An improved machine learning-based model for prediction of diurnal and spatially continuous near surface air temperature

Abstract

Near-surface air temperature (Tair) is crucial for assessing urban thermal conditions and their impact on human health. Traditional Tair estimation methods, reliant on sparse weather stations, often miss spatial variability. This study proposes a novel framework using a federated learning artificial neural network (FLANN) for fine-scale Tair prediction. Leveraging spatially complete thermal data from Landsat 8/9, Sentinel 3, and Himawari 8/9 (105 acquisition days, 2013-2023), and data from automatic weather stations, 23 predictor variables were extracted. After rigorous selection processes, nine variables significantly correlated with Tair were identified.
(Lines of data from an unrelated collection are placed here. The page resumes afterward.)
-- ==== Sys2Proof/Syntax.lean ====
section
/-! DEFINITION. The instruction set (30_encoding.md): one constructor of `Instr` for each of the 512 rows of
opcode_table.json, with the row's immediate operand, and the families of rows as functions of their operand codes. A
constructor's name is its row's mnemonic in small letters; `at` stands for parentheses, `I` and `D` after HL for `+` and `-`. -/

namespace Sys2Proof

/-- The 8-bit registers with a code (R163). Code 6 is no register: it is the memory byte at HL. -/
inductive Reg8 where
  | b
  | c
  | d
  | e
  | h
  | l
  | a
  deriving DecidableEq, Repr

/-- An 8-bit operand of the `cb` table: a register or the memory byte at HL (R163). -/
inductive Target8 where
  | reg (r : Reg8)
  | atHL
  deriving DecidableEq, Repr

/-- The pair table `rp` (R164). -/
inductive RegPair where
  | bc
  | de
  | hl
  | sp
  deriving DecidableEq, Repr

/-- The pair table `rp2`, used by PUSH and POP (R164). -/
inductive StackPair where
  | bc
  | de
  | hl
  | af
  deriving DecidableEq, Repr

/-- The condition codes (R165). -/
inductive Cond where
  | nz
  | z
  | nc
  | c
  deriving DecidableEq, Repr

/-- The ALU operations (R167). -/
inductive AluOp where
  | add
  | adc
  | sub
  | sbc
  | and
  | xor
  | or
  | cp
  deriving DecidableEq, Repr

/-- The rotate and shift kinds of the `cb` table (R167). -/
inductive RotKind where
  | rlc
  | rrc
  | rl
  | rr
  | sla
  | sra
  | swap
  | srl
  deriving DecidableEq, Repr

/-- The eleven undefined bytes of the base table (R171). -/
inductive IllegalByte where
  | xD3
  | xDB
  | xDD
  | xE3
  | xE4
  | xEB
  | xEC
  | xED
  | xF4
  | xFC
  | xFD
  deriving DecidableEq, Repr

/-- An opcode: a byte of the base table or of the `cb` table (R160). -/
inductive OpKey where
  | base (op : Byte)
  | cb (op2 : Byte)
  deriving DecidableEq, Repr

/-- The instructions, one constructor for each row of opcode_table.json: the rows with an immediate, then the others, each in
the table's order. `n` is an unsigned byte, `e` a signed byte as its raw bits, `nn` a word, `pad` the padding byte of STOP,
`op2` the byte after the prefix. -/
inductive Instr where
  | ld_bc_n16 (nn : Word)
  | ld_b_n8 (n : Byte)
  | ld_atN16_sp (nn : Word)
  | ld_c_n8 (n : Byte)
  | stop (pad : Byte)
  | ld_de_n16 (nn : Word)
  | ld_d_n8 (n : Byte)
  | jr_e8 (e : Byte)
  | ld_e_n8 (n : Byte)
  | jr_nz_e8 (e : Byte)
  | ld_hl_n16 (nn : Word)
  | ld_h_n8 (n : Byte)
  | jr_z_e8 (e : Byte)
  | ld_l_n8 (n : Byte)
  | jr_nc_e8 (e : Byte)
  | ld_sp_n16 (nn : Word)
  | ld_atHL_n8 (n : Byte)
  | jr_c_e8 (e : Byte)
  | ld_a_n8 (n : Byte)
  | jp_nz_n16 (nn : Word)
  | jp_n16 (nn : Word)
  | call_nz_n16 (nn : Word)
  | add_a_n8 (n : Byte)
  | jp_z_n16 (nn : Word)
  | prefix_cb (op2 : Byte)
  | call_z_n16 (nn : Word)
  | call_n16 (nn : Word)
  | adc_a_n8 (n : Byte)
  | jp_nc_n16 (nn : Word)
  | call_nc_n16 (nn : Word)
  | sub_n8 (n : Byte)
  | jp_c_n16 (nn : Word)
  | call_c_n16 (nn : Word)
  | sbc_a_n8 (n : Byte)
  | ldh_atN8_a (n : Byte)
  | and_n8 (n : Byte)
  | add_sp_e8 (e : Byte)
  | ld_atN16_a (nn : Word)
  | xor_n8 (n : Byte)
  | ldh_a_atN8 (n : Byte)
  | or_n8 (n : Byte)
  | ld_hl_spE8 (e : Byte)
  | ld_a_atN16 (nn : Word)
  | cp_n8 (n : Byte)
  | nop
  | ld_atBC_a
  | inc_bc
  | inc_b
  | dec_b
  | rlca
  | add_hl_bc
  | ld_a_atBC
  | dec_bc
  | inc_c
  | dec_c
  | rrca
  | ld_atDE_a
  | inc_de
  | inc_d
  | dec_d
  | rla
  | add_hl_de
  | ld_a_atDE
  | dec_de
  | inc_e
  | dec_e
  | rra
  | ld_atHLI_a
  | inc_hl
  | inc_h
  | dec_h
  | daa
  | add_hl_hl
  | ld_a_atHLI
  | dec_hl
  | inc_l
  | dec_l
  | cpl
  | ld_atHLD_a
  | inc_sp
  | inc_atHL
  | dec_atHL
  | scf
  | add_hl_sp
  | ld_a_atHLD
  | dec_sp
  | inc_a
  | dec_a
  | ccf
  | ld_b_b
  | ld_b_c
  | ld_b_d
  | ld_b_e
  | ld_b_h
  | ld_b_l
  | ld_b_atHL
  | ld_b_a
  | ld_c_b
  | ld_c_c
  | ld_c_d
  | ld_c_e
  | ld_c_h
  | ld_c_l
  | ld_c_atHL
  | ld_c_a
  | ld_d_b
  | ld_d_c
  | ld_d_d
  | ld_d_e
  | ld_d_h
  | ld_d_l
  | ld_d_atHL
  | ld_d_a
  | ld_e_b
  | ld_e_c
  | ld_e_d
  | ld_e_e
  | ld_e_h
  | ld_e_l
  | ld_e_atHL
  | ld_e_a
  | ld_h_b
  | ld_h_c
  | ld_h_d
  | ld_h_e
  | ld_h_h
  | ld_h_l
  | ld_h_atHL
  | ld_h_a
  | ld_l_b
  | ld_l_c
  | ld_l_d
  | ld_l_e
  | ld_l_h
  | ld_l_l
  | ld_l_atHL
  | ld_l_a
  | ld_atHL_b
  | ld_atHL_c
  | ld_atHL_d
  | ld_atHL_e
  | ld_atHL_h
  | ld_atHL_l
  | halt
  | ld_atHL_a
  | ld_a_b
  | ld_a_c
  | ld_a_d
  | ld_a_e
  | ld_a_h
  | ld_a_l
  | ld_a_atHL
  | ld_a_a
  | add_a_b
  | add_a_c
  | add_a_d
  | add_a_e
  | add_a_h
  | add_a_l
  | add_a_atHL
  | add_a_a
  | adc_a_b
  | adc_a_c
  | adc_a_d
  | adc_a_e
  | adc_a_h
  | adc_a_l
  | adc_a_atHL
  | adc_a_a
  | sub_b
  | sub_c
  | sub_d
  | sub_e
  | sub_h
  | sub_l
  | sub_atHL
  | sub_a
  | sbc_a_b
  | sbc_a_c
  | sbc_a_d
  | sbc_a_e
  | sbc_a_h
  | sbc_a_l
  | sbc_a_atHL
  | sbc_a_a
  | and_b
  | and_c
  | and_d
  | and_e
  | and_h
  | and_l
  | and_atHL
  | and_a
  | xor_b
  | xor_c
  | xor_d
  | xor_e
  | xor_h
  | xor_l
  | xor_atHL
  | xor_a
  | or_b
  | or_c
  | or_d
  | or_e
  | or_h
  | or_l
  | or_atHL
  | or_a
  | cp_b
  | cp_c
  | cp_d
  | cp_e
  | cp_h
  | cp_l
  | cp_atHL
  | cp_a
  | ret_nz
  | pop_bc
  | push_bc
  | rst_00h
  | ret_z
  | ret
  | rst_08h
  | ret_nc
  | pop_de
  | illegal_d3
  | push_de
  | rst_10h
  | ret_c
  | reti
  | illegal_db
  | illegal_dd
  | rst_18h
  | pop_hl
  | ldh_atC_a
  | illegal_e3
  | illegal_e4
  | push_hl
  | rst_20h
  | jp_hl
  | illegal_eb
  | illegal_ec
  | illegal_ed
  | rst_28h
  | pop_af
  | ldh_a_atC
  | di
  | illegal_f4
  | push_af
  | rst_30h
  | ld_sp_hl
  | ei
  | illegal_fc
  | illegal_fd
  | rst_38h
  | rlc_b
  | rlc_c
  | rlc_d
  | rlc_e
  | rlc_h
  | rlc_l
  | rlc_atHL
  | rlc_a
  | rrc_b
  | rrc_c
  | rrc_d
  | rrc_e
  | rrc_h
  | rrc_l
  | rrc_atHL
  | rrc_a
  | rl_b
  | rl_c
  | rl_d
  | rl_e
  | rl_h
  | rl_l
  | rl_atHL
  | rl_a
  | rr_b
  | rr_c
  | rr_d
  | rr_e
  | rr_h
  | rr_l
  | rr_atHL
  | rr_a
  | sla_b
  | sla_c
  | sla_d
  | sla_e
  | sla_h
  | sla_l
  | sla_atHL
  | sla_a
  | sra_b
  | sra_c
  | sra_d
  | sra_e
  | sra_h
  | sra_l
  | sra_atHL
  | sra_a
  | swap_b
  | swap_c
  | swap_d
  | swap_e
  | swap_h
  | swap_l
  | swap_atHL
  | swap_a
  | srl_b
  | srl_c
  | srl_d
  | srl_e
  | srl_h
  | srl_l
  | srl_atHL
  | srl_a
  | bit_0_b
  | bit_0_c
  | bit_0_d
  | bit_0_e
  | bit_0_h
  | bit_0_l
  | bit_0_atHL
  | bit_0_a
  | bit_1_b
  | bit_1_c
  | bit_1_d
  | bit_1_e
  | bit_1_h
  | bit_1_l
  | bit_1_atHL
  | bit_1_a
  | bit_2_b
  | bit_2_c
  | bit_2_d
  | bit_2_e
  | bit_2_h
  | bit_2_l
  | bit_2_atHL
  | bit_2_a
  | bit_3_b
  | bit_3_c
  | bit_3_d
  | bit_3_e
  | bit_3_h
  | bit_3_l
  | bit_3_atHL
  | bit_3_a
  | bit_4_b
  | bit_4_c
  | bit_4_d
  | bit_4_e
  | bit_4_h
  | bit_4_l
  | bit_4_atHL
  | bit_4_a
  | bit_5_b
  | bit_5_c
  | bit_5_d
  | bit_5_e
  | bit_5_h
  | bit_5_l
  | bit_5_atHL
  | bit_5_a
  | bit_6_b
  | bit_6_c
  | bit_6_d
  | bit_6_e
  | bit_6_h
  | bit_6_l
  | bit_6_atHL
  | bit_6_a
  | bit_7_b
  | bit_7_c
  | bit_7_d
  | bit_7_e
  | bit_7_h
  | bit_7_l
  | bit_7_atHL
  | bit_7_a
  | res_0_b
  | res_0_c
  | res_0_d
  | res_0_e
  | res_0_h
  | res_0_l
  | res_0_atHL
  | res_0_a
  | res_1_b
  | res_1_c
  | res_1_d
  | res_1_e
  | res_1_h
  | res_1_l
  | res_1_atHL
  | res_1_a
  | res_2_b
  | res_2_c
  | res_2_d
  | res_2_e
  | res_2_h
  | res_2_l
  | res_2_atHL
  | res_2_a
  | res_3_b
  | res_3_c
  | res_3_d
  | res_3_e
  | res_3_h
  | res_3_l
  | res_3_atHL
  | res_3_a
  | res_4_b
  | res_4_c
  | res_4_d
  | res_4_e
  | res_4_h
  | res_4_l
  | res_4_atHL
  | res_4_a
  | res_5_b
  | res_5_c
  | res_5_d
  | res_5_e
  | res_5_h
  | res_5_l
  | res_5_atHL
  | res_5_a
  | res_6_b
  | res_6_c
  | res_6_d
  | res_6_e
  | res_6_h
  | res_6_l
  | res_6_atHL
  | res_6_a
  | res_7_b
  | res_7_c
  | res_7_d
  | res_7_e
  | res_7_h
  | res_7_l
  | res_7_atHL
  | res_7_a
  | set_0_b
  | set_0_c
  | set_0_d
  | set_0_e
  | set_0_h
  | set_0_l
  | set_0_atHL
  | set_0_a
  | set_1_b
  | set_1_c
  | set_1_d
  | set_1_e
  | set_1_h
  | set_1_l
  | set_1_atHL
  | set_1_a
  | set_2_b
  | set_2_c
  | set_2_d
  | set_2_e
  | set_2_h
  | set_2_l
  | set_2_atHL
  | set_2_a
  | set_3_b
  | set_3_c
  | set_3_d
  | set_3_e
  | set_3_h
  | set_3_l
  | set_3_atHL
  | set_3_a
  | set_4_b
  | set_4_c
  | set_4_d
  | set_4_e
  | set_4_h
  | set_4_l
  | set_4_atHL
  | set_4_a
  | set_5_b
  | set_5_c
  | set_5_d
  | set_5_e
  | set_5_h
  | set_5_l
  | set_5_atHL
  | set_5_a
  | set_6_b
  | set_6_c
  | set_6_d
  | set_6_e
  | set_6_h
  | set_6_l
  | set_6_atHL
  | set_6_a
  | set_7_b
  | set_7_c
  | set_7_d
  | set_7_e
  | set_7_h
  | set_7_l
  | set_7_atHL
  | set_7_a
  deriving DecidableEq, Repr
Comparative analysis against established machine learning and linear models, using cross-validation data, showed FLANN's superior performance with a Pearson correlation coefficient (r) of 0.98 and a root mean square error (RMSE) of 0.97 K, compared to r and RMSE of 0.85 and 1.09, respectively, for the linear model. FLANN showed greater improvements for urban stations with r and RMSE differences of 0.19 and - 2.03 K. Application of FLANN to predict Tair in Hong Kong in July 2023 enabled detailed urban heat island (UHI) analysis, revealing dynamic spatial and temporal UHI patterns. This study highlights FLANN's potential for accurate Tair prediction and UHI analysis, enhancing urban thermal environment management.